A lot of Democrats have explained all this, but seldom with Clinton’s clarity. And few have made the crucial point—which Clinton took care to include—that flexibility is a particular imperative when unemployment is well over 8 percent. Welfare reform doesn’t exist in a vacuum. If recipients are to be moved into jobs, there have to be ... jobs. The original legislation didn’t really address this point.
What the GOP wants to do. This was the best part of the speech. The Republican argument, Clinton said, was “We left him a total mess. He hasn’t cleaned it up fast enough. So fire him and put us back in.” I haven’t heard it put more succinctly. Republicans always screw up the economy, Clinton noted, by pretending that you can bring the budget in balance while lowering taxes:
Now, people ask me all the time how we got four surplus budgets in a row. What new ideas did we bring to Washington? I always give a one-word answer: Arithmetic....[If Romney is elected Republicans will] just do what they’ve been doing for more than 30 years. They’ll go in and cut the taxes way more than they cut spending, especially with that big defense increase, and they’ll just explode the debt and weaken the economy. And they’ll destroy the federal government’s ability to help you by letting interest gobble up all your tax payments.
The “more than 30 years” bit is refreshing because it establishes something Democrats are usually reluctant to point out, which is that this stupid game didn’t start with the current crop of Republicans. The GOP’s rightward shift and its ever-growing conviction that tax cuts for the wealthy are the solution to all economic problems have continued during the past four years, but they began with Ronald Reagan, who, contrary to popular myth, was (largely for this reason) a genuinely lousy president. The only difference between then and now was that Reagan shied away from an overt embrace of trickle-down economics, while today’s Republicans preach it. “We simply cannot afford to give the reins of government,” Clinton said, “to someone who will double down on trickle down.” Amen.

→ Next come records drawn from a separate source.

/-- The state once the waiting events of a kind that land no later than a deadline have run: it shows whether they bring
about what a timer waits for (R65). DEDUCED: log entry 6. -/
def State.replay (s : State) (ev : Instr → Option (Tick × (State → Host.Outcome State Fault Refusal))) (deadline : Tick) :
    State :=
  s.pending.foldl (fun u c => match ev c with
    | some (t, run) => if t ≤ deadline then stateAfter u (run u) else u
    | none => u) s

/-! ### What leaves the device -/

/-- Send something. DESIGN CHOICE: log entry 8. -/
def State.emit (s : State) (o : Output) : State := { s with outbox := o :: s.outbox }

/-! ### Fields of lists -/

/-- The function exists: tenants 0 to 255 on each port that the strap leaves (R15, R69). -/
def State.hasFn (s : State) (f : Fn) : Bool := f.tenant ≤ 255 && (f.port == .a || s.boot.portcfg == 0)

/-- The controller of a function, which has no history until it is first named. -/
def State.ctrl? (s : State) (f : Fn) : Option Ctrl :=
  match s.ctrls.find? (·.fn == f) with
  | some c => some c
  | none => if s.hasFn f then some { fn := f } else none

def State.setCtrl (s : State) (f : Fn) (g : Ctrl → Ctrl) : State :=
  let cs := if s.ctrls.any (·.fn == f) || !s.hasFn f then s.ctrls else s.ctrls ++ [{ fn := f }]
  { s with ctrls := cs.map fun c => if c.fn = f then g c else c }

def State.slot? (s : State) (i : Nat) : Option Slot := s.slots.find? (·.ix == i)

def State.setSlot (s : State) (i : Nat) (g : Slot → Slot) : State :=
  { s with slots := s.slots.map fun c => if c.ix = i then g c else c }

def State.dropSlot (s : State) (i : Nat) : State := { s with slots := s.slots.filter (·.ix != i) }

def State.ns? (s : State) (n : Nat) : Option Ns := s.nss.find? (·.nsid == n)

def State.setNs (s : State) (n : Nat) (g : Ns → Ns) : State :=
  { s with nss := s.nss.map fun c => if c.nsid = n then g c else c }

def State.tenant? (s : State) (t : Nat) : Option Tenant := s.tenants.find? (·.num == t)

def State.setTenant (s : State) (t : Nat) (g : Tenant → Tenant) : State :=
  { s with tenants := s.tenants.map fun c => if c.num = t then g c else c }

def State.run? (s : State) (a : Nat) : Option GRun := s.compute.runs.find? (·.asn == a)

def State.setRun (s : State) (a : Nat) (g : GRun → GRun) : State :=
  { s with compute := { s.compute with runs := s.compute.runs.map fun c => if c.asn = a then g c else c } }

def State.engine? (s : State) (p : Nat) : Option Engine := s.engines.find? (·.ix == p)

def State.setEngine (s : State) (p : Nat) (g : Engine → Engine) : State :=
  { s with engines := s.engines.map fun c => if c.ix = p then g c else c }

def State.link (s : State) : Port → Link
  | .a => s.linkA
  | .b => s.linkB

def State.setLink (s : State) (p : Port) (g : Link → Link) : State :=
  match p with
  | .a => { s with linkA := g s.linkA }
  | .b => { s with linkB := g s.linkB }

/-- The device lets its links train: not in reset, nor held with its ports in reset (R422, R569).
DEDUCED: log entry 32. -/
def linksFree (s : State) : Bool :=
  match s.boot.life with
  | .starting | .running => true
  | _ => false

/-- A write or a read of the host reaches the function: the function exists and its port's link is up (R69, R71).
DEDUCED: log entry 32. -/
def hostReaches (s : State) (f : Fn) : Bool := s.hasFn f && linksFree s && (s.link f.port).up

/-- A die, which has no history until it is first named. -/
def State.die (s : State) (d : DieId) : Die := (s.media.dies.find? (·.id == d)).getD { id := d }

def State.setDie (s : State) (d : DieId) (g : Die → Die) : State :=
  let ds := if s.media.dies.any (·.id == d) then s.media.dies else s.media.dies ++ [{ id := d }]
  { s with media := { s.media with dies := ds.map fun x => if x.id = d then g x else x } }

/-- An endpoint, which has no history until it is first named. -/
def State.ep (s : State) (e : Endpoint) : Ep := (s.eps.find? (·.ep == e)).getD { ep := e }

def State.setEp (s : State) (e : Endpoint) (g : Ep → Ep) : State :=
  let es := if s.eps.any (·.ep == e) then s.eps else s.eps ++ [{ ep := e }]
  { s with eps := es.map fun x => if x.ep = e then g x else x }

It’s well-known that Clinton and Obama have never much liked each other. But that didn’t stop Clinton from giving a full-throated speech in support of Obama’s candidacy four years ago in Denver, when the wounds from Obama’s victory over Hillary Clinton were much fresher. And it didn’t stop him from giving a much better speech in Charlotte. Clinton may not like Obama, but he likes and supports what Obama’s trying to do, and he explains it better than Obama can (or at least has so far). If Clinton gets some ungenerous satisfaction from that, then I congratulate him for channeling his baser instincts to such wonderfully constructive ends, and I can’t imagine Obama feeling anything other than grateful.
Correction: An earlier version of this blog post misstated the title of the Fleetwood Mac song “Don’t Stop” as “Yesterday’s Gone.”